• [What is expected] Which lines below include "host"? Copy them all.

• [Exercise data]

-- ==== Sys2Proof/Tests/Slice0.lean ====
section
/-! SUPPORT. Tests of the model on fixed values, each expected result taken from the spec (95_test_vectors.md, or the
rule named), and one witness for each statement that has hypotheses. -/

namespace Sys2Proof.Machine

/-! ### Small states -/

/-- A 29/10/1 block at rest, with a clear chain. -/
def atRest : State :=
  { State.powerOn Config.singlePanel29 with
    sdo := false
    env := { chain := List.replicate 800 false, visible := List.replicate 800 false, lvl := false } }

/-- `atRest` with the framebuffer `m`. -/
def holding (m : Memory) : State := { atRest with fb := m }

/-- A state at which the host presents the word `w`. -/
def presenting (w : CmdWord) (s : State) : State :=
  { s with inputs := [{ rst := false, cmdValid := true, cmdData := w }] }

/-- A state at which the host asserts reset, a FILL word on the command port. -/
def resetting (s : State) : State :=
  { s with inputs := [{ rst := true, cmdValid := true, cmdData := 0x0000000000000013 }] }

/-- A 30-pixel build, which R7 forbids. -/
def badBuild : State := { State.powerOn { pw := 30, rph := 10, pc := 1 } with sdo := false }

/-- What `f` sees in the next state, none if there is no next state. -/
def after {α : Type} (o : Outcome State Fault Refusal) (f : State → α) : Option α :=
  match o with
  | .next t => some (f t)
  | .fault _ => none
  | .refused _ => none

/-- The next state's response and fault record. -/
def answer (o : Outcome State Fault Refusal) : Option (Option RspWord × Option ErrorCode) :=
  after o fun t => (t.rsp, t.fault)

/-! ### WellFormed: each check refuses (R78) -/

theorem test_wf_accepts_bounds :
    [Instr.setPixel (-32768) 32767 true, .getPixel 32767 (-32768), .setBit 65535 7 true, .getBit 0 0].all Instr.wf =
      true := by decide

theorem test_wf_refuses_setPixel_x : [Instr.setPixel (-32769) 0 true, .setPixel 32768 0 true].any Instr.wf = false := by
  decide

theorem test_wf_refuses_setPixel_y : [Instr.setPixel 0 (-32769) true, .setPixel 0 32768 true].any Instr.wf = false := by
  decide

theorem test_wf_refuses_getPixel_x : [Instr.getPixel (-32769) 0, .getPixel 32768 0].any Instr.wf = false := by decide

theorem test_wf_refuses_getPixel_y : [Instr.getPixel 0 (-32769), .getPixel 0 32768].any Instr.wf = false := by decide

theorem test_wf_refuses_byteIndex : [Instr.setBit 65536 0 true, .getBit 65536 0].any Instr.wf = false := by decide

theorem test_wf_refuses_bitOffset : [Instr.setBit 0 8 true, .getBit 0 8].any Instr.wf = false := by decide

/-! ### Decode: words written out from R70 to R73 (95_test_vectors.md, 2.6) -/

theorem test_decode_setPixel :
    decode 0x0000000000000011 = .ok (.setPixel 0 0 true) ∧ decode 0x00000000FFFF0011 = .ok (.setPixel (-1) 0 true) ∧
    decode 0x00000017001C0001 = .ok (.setPixel 28 23 false) ∧
    decode 0x0000800080000011 = .ok (.setPixel (-32768) (-32768) true) := by decide

theorem test_decode_getPixel :
    decode 0x00000017001C0002 = .ok (.getPixel 28 23) ∧ decode 0x0000FFFF7FFF0002 = .ok (.getPixel 32767 (-1)) := by
  decide

theorem test_decode_fill :
    decode 0x0000000000000003 = .ok (.fill false) ∧ decode 0x0000000000000013 = .ok (.fill true) := by decide

theorem test_decode_setBit :
    decode 0x0000000700630014 = .ok (.setBit 99 7 true) ∧ decode 0x00000000FFFF0004 = .ok (.setBit 65535 0 false) := by
  decide

theorem test_decode_getBit :
    decode 0x0000000200000005 = .ok (.getBit 0 2) ∧ decode 0x0000000400610005 = .ok (.getBit 97 4) := by decide

theorem test_decode_setRot :
    decode 0x0000000000000006 = .ok (.setRot .deg0) ∧ decode 0x0000000000000106 = .ok (.setRot .deg90) ∧
    decode 0x0000000000000206 = .ok (.setRot .deg180) ∧ decode 0x0000000000000306 = .ok (.setRot .deg270) := by decide

theorem test_decode_queries :
    decode 0x0000000000000007 = .ok .getWidth ∧ decode 0x0000000000000008 = .ok .getHeight ∧
    decode 0x0000000000000009 = .ok .flush := by decide

theorem test_decode_auxClk :
    decode 0x000000000000000A = .ok (.auxClk false) ∧ decode 0x000000000000001A = .ok (.auxClk true) := by decide

theorem test_decode_reserved :
    decode 0x0000000000000000 = .error (.reservedOpcode 0x0) ∧ decode 0x000000000000000B = .error (.reservedOpcode 0xB) ∧
    decode 0x000000000000000F = .error (.reservedOpcode 0xF) := by decide

theorem test_decode_mustBeZero :
    [(0x0000000000000033 : CmdWord), 0x0000000000010013, 0x0000000000000012, 0x0000000000000111, 0x0001000000000011,
      0x0000000800000014, 0x0000000800640014, 0x0000000000000116, 0x8000000000000009, 0x0000000000000017].map
        (fun w => decode w) =
      [.error (.mustBeZero 3), .error (.mustBeZero 3), .error (.mustBeZero 2), .error (.mustBeZero 1),
       .error (.mustBeZero 1), .error (.mustBeZero 4), .error (.mustBeZero 4), .error (.mustBeZero 6),
       .error (.mustBeZero 9), .error (.mustBeZero 7)] := by decide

• [Written solution]
/-- A state at which the host presents the word `w`. -/
/-- A state at which the host asserts reset, a FILL word on the command port. -/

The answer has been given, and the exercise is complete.